先日、娘がとある街のお菓子屋さんが開催する絵のコンテストで入賞した。
「メダルがもらえるんだって!」と聞かされたとき、私の頭に浮かんだのは
運動会で首にかけてもらったあのキラキラ光るメッキのメダルだった。
首から下げたときの重み、チャリンと当たる音、妙に誇らしい気持ち。
あれを娘がかけてもらうのかと想像して、私は勝手に胸を熱くしていた。
ところが渡されたのは……なんと、クッキーでできたメダルだった。
かわいいリボンがついていて、一応「首にかけられる」仕様になっている。
でも、その本体はサクサクのクッキー。金色の輝きの代わりに、ほんのり甘い香りがただよっている。
「えっ……食べるの?」と娘は目をまんまるにして、うれしそうに困惑していた。
わかる、わかるよ。私も最初は「食べたら消えるじゃない!」と心の中で突っ込みを入れた。

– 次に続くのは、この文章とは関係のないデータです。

-- ==== Sys2Proof/Machine/FloatOps.lean ====
section
/-! DEFINITION. Machine/FloatOps.lean: binary32 arithmetic on bit patterns, each operation rounded to nearest even, and the
complex arithmetic that Glimmer writes with it (R207-R209). -/
namespace Sys2Proof.Machine

/-- The sign of a binary32 pattern: set for negative. -/
def neg32 (v : Nat) : Bool := bit v 31

/-- A binary32 pattern with its sign changed. -/
def fneg (v : Nat) : Nat := if neg32 v then v - 2 ^ 31 else v + 2 ^ 31

/-- Infinity with a sign. -/
def inf32 (n : Bool) : Nat := if n then 0xFF800000 else 0x7F800000

/-- Zero with a sign. -/
def zero32 (n : Bool) : Nat := if n then 2 ^ 31 else 0

/-- The binary32 sum. -/
def fadd (a b : Nat) : Nat :=
  if isNan32 a || isNan32 b then nan32 else
  match val32 a, val32 b with
  | some x, some y =>
    let n := x.1 * (y.2 : Int) + y.1 * (x.2 : Int)
    if n = 0 then zero32 (neg32 a && neg32 b) else toBin32 n (x.2 * y.2)
  | none, some _ => a
  | some _, none => b
  | none, none => if neg32 a = neg32 b then a else nan32

/-- The binary32 difference. -/
def fsubb (a b : Nat) : Nat := if isNan32 b then nan32 else fadd a (fneg b)

/-- The binary32 product. -/
def fmul (a b : Nat) : Nat :=
  if isNan32 a || isNan32 b then nan32 else
  let sg := neg32 a != neg32 b
  match val32 a, val32 b with
  | some x, some y => if x.1 = 0 || y.1 = 0 then zero32 sg else toBin32 (x.1 * y.1) (x.2 * y.2)
  | none, some y => if y.1 = 0 then nan32 else inf32 sg
  | some x, none => if x.1 = 0 then nan32 else inf32 sg
  | none, none => inf32 sg

/-- The binary32 quotient. -/
def fdiv (a b : Nat) : Nat :=
  if isNan32 a || isNan32 b then nan32 else
  let sg := neg32 a != neg32 b
  match val32 a, val32 b with
  | some x, some y =>
    if y.1 = 0 then (if x.1 = 0 then nan32 else inf32 sg)
    else if x.1 = 0 then zero32 sg
    else
      let m := x.1.natAbs * y.2
      let d := x.2 * y.1.natAbs
      toBin32 (if sg then -(m : Int) else (m : Int)) d
  | none, some _ => inf32 sg
  | some _, none => zero32 sg
  | none, none => nan32

/-- The binary32 square root of a pattern that is not negative. -/
def fsqrt (a : Nat) : Nat :=
  if isNan32 a then nan32 else
  match val32 a with
  | some x => if x.1 = 0 then a else if x.1 < 0 then nan32 else sqrt32 x.1.toNat x.2
  | none => if neg32 a then nan32 else a

/-- Whether `a < b`; false where either is a NaN. -/
def flt32 (a b : Nat) : Bool :=
  if isNan32 a || isNan32 b then false else
  match val32 a, val32 b with
  | some x, some y => decide (x.1 * (y.2 : Int) < y.1 * (x.2 : Int))
  | none, some _ => neg32 a
  | some _, none => !neg32 b
  | none, none => neg32 a && !neg32 b

/-- The largest whole number at or below a finite value, as binary32. -/
def ffloor (a : Nat) : Nat :=
  match val32 a with
  | some x => toBin32 (x.1 / (x.2 : Int)) 1
  | none => a

/-- A whole number, and a ratio of whole numbers, as binary32. -/
def fint (n : Int) : Nat := toBin32 n 1

/-- Pi and two pi as binary32. -/
def pi32 : Nat := 0x40490FDB
def twoPi32 : Nat := 0x40C90FDB

/-- A complex number of binary32 parts. -/
structure C32 where
  re : Nat := 0
  im : Nat := 0
deriving DecidableEq, Repr

/-- The complex operations, part by part in the order of the definition of a complex product (DEDUCED, assumption 14). -/
def C32.add (a b : C32) : C32 := ⟨fadd a.re b.re, fadd a.im b.im⟩
def C32.sub (a b : C32) : C32 := ⟨fsubb a.re b.re, fsubb a.im b.im⟩
def C32.mul (a b : C32) : C32 :=
  ⟨fsubb (fmul a.re b.re) (fmul a.im b.im), fadd (fmul a.re b.im) (fmul a.im b.re)⟩
def C32.conj (a : C32) : C32 := ⟨a.re, fneg a.im⟩
def C32.scale (a : C32) (k : Nat) : C32 := ⟨fmul a.re k, fmul a.im k⟩
def C32.div (a : C32) (k : Nat) : C32 := ⟨fdiv a.re k, fdiv a.im k⟩
def C32.abs (a : C32) : Nat := fsqrt (fadd (fmul a.re a.re) (fmul a.im a.im))
def C32.isZero (a : C32) : Bool := a.re % 2 ^ 31 = 0 && a.im % 2 ^ 31 = 0
def C32.one : C32 := ⟨0x3F800000, 0⟩

/-- The phase of a vector in radians, binary32: the spec does not fix the arctangent to the bit (free value). -/
def C32.phase (a : C32) : Nat := Config.arith 20 [a.im, a.re] % 2 ^ 32

/-- wrap(x) of R209. -/
def wrap32 (x : Nat) : Nat := fsubb x (fmul twoPi32 (ffloor (fdiv (fadd x pi32) twoPi32)))

end Sys2Proof.Machine
end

記念品って、普通は取っておけるものだと思うじゃないか。
「これ、食べたらなくなるやんね?」
「そらそやな、クッキーやもんな」
「食べたいけど、食べたくないなあ」
娘はそんなふうにメダルを前にして小さな葛藤をくり返していた。
結局、「うち気が済むまで飾ってから食べることにするわ!」と自分で結論を出したらしい。
飾っているうちに少しずつ湿気ちゃうんじゃないか、と心配するのは母のほうで、娘はただただ誇らしげに机の上に並べている。
その姿を見て、私はふと納得した。
形が残らなくても、すぐに食べちゃわなくてもいい。
手元にあるあいだも、それは立派な記念品なのだ。食べられる勲章なんて、なかなかもらえるものじゃない。
娘は毎日そのメダルを見ては満足気。
時々「どんな味すんねんやろ」とニヤリと笑う。
クッキーの甘い香りにじらされながら、おそらく賞味期限ぎりぎりまでこのやりとりを楽しむのだろう。
手元に残らなくても、心には残る。むしろ「残らない」からこそ、強く刻まれるんじゃないか。
クッキーのメダルは、そんな記憶の作り方を教えてくれた。ありがたし。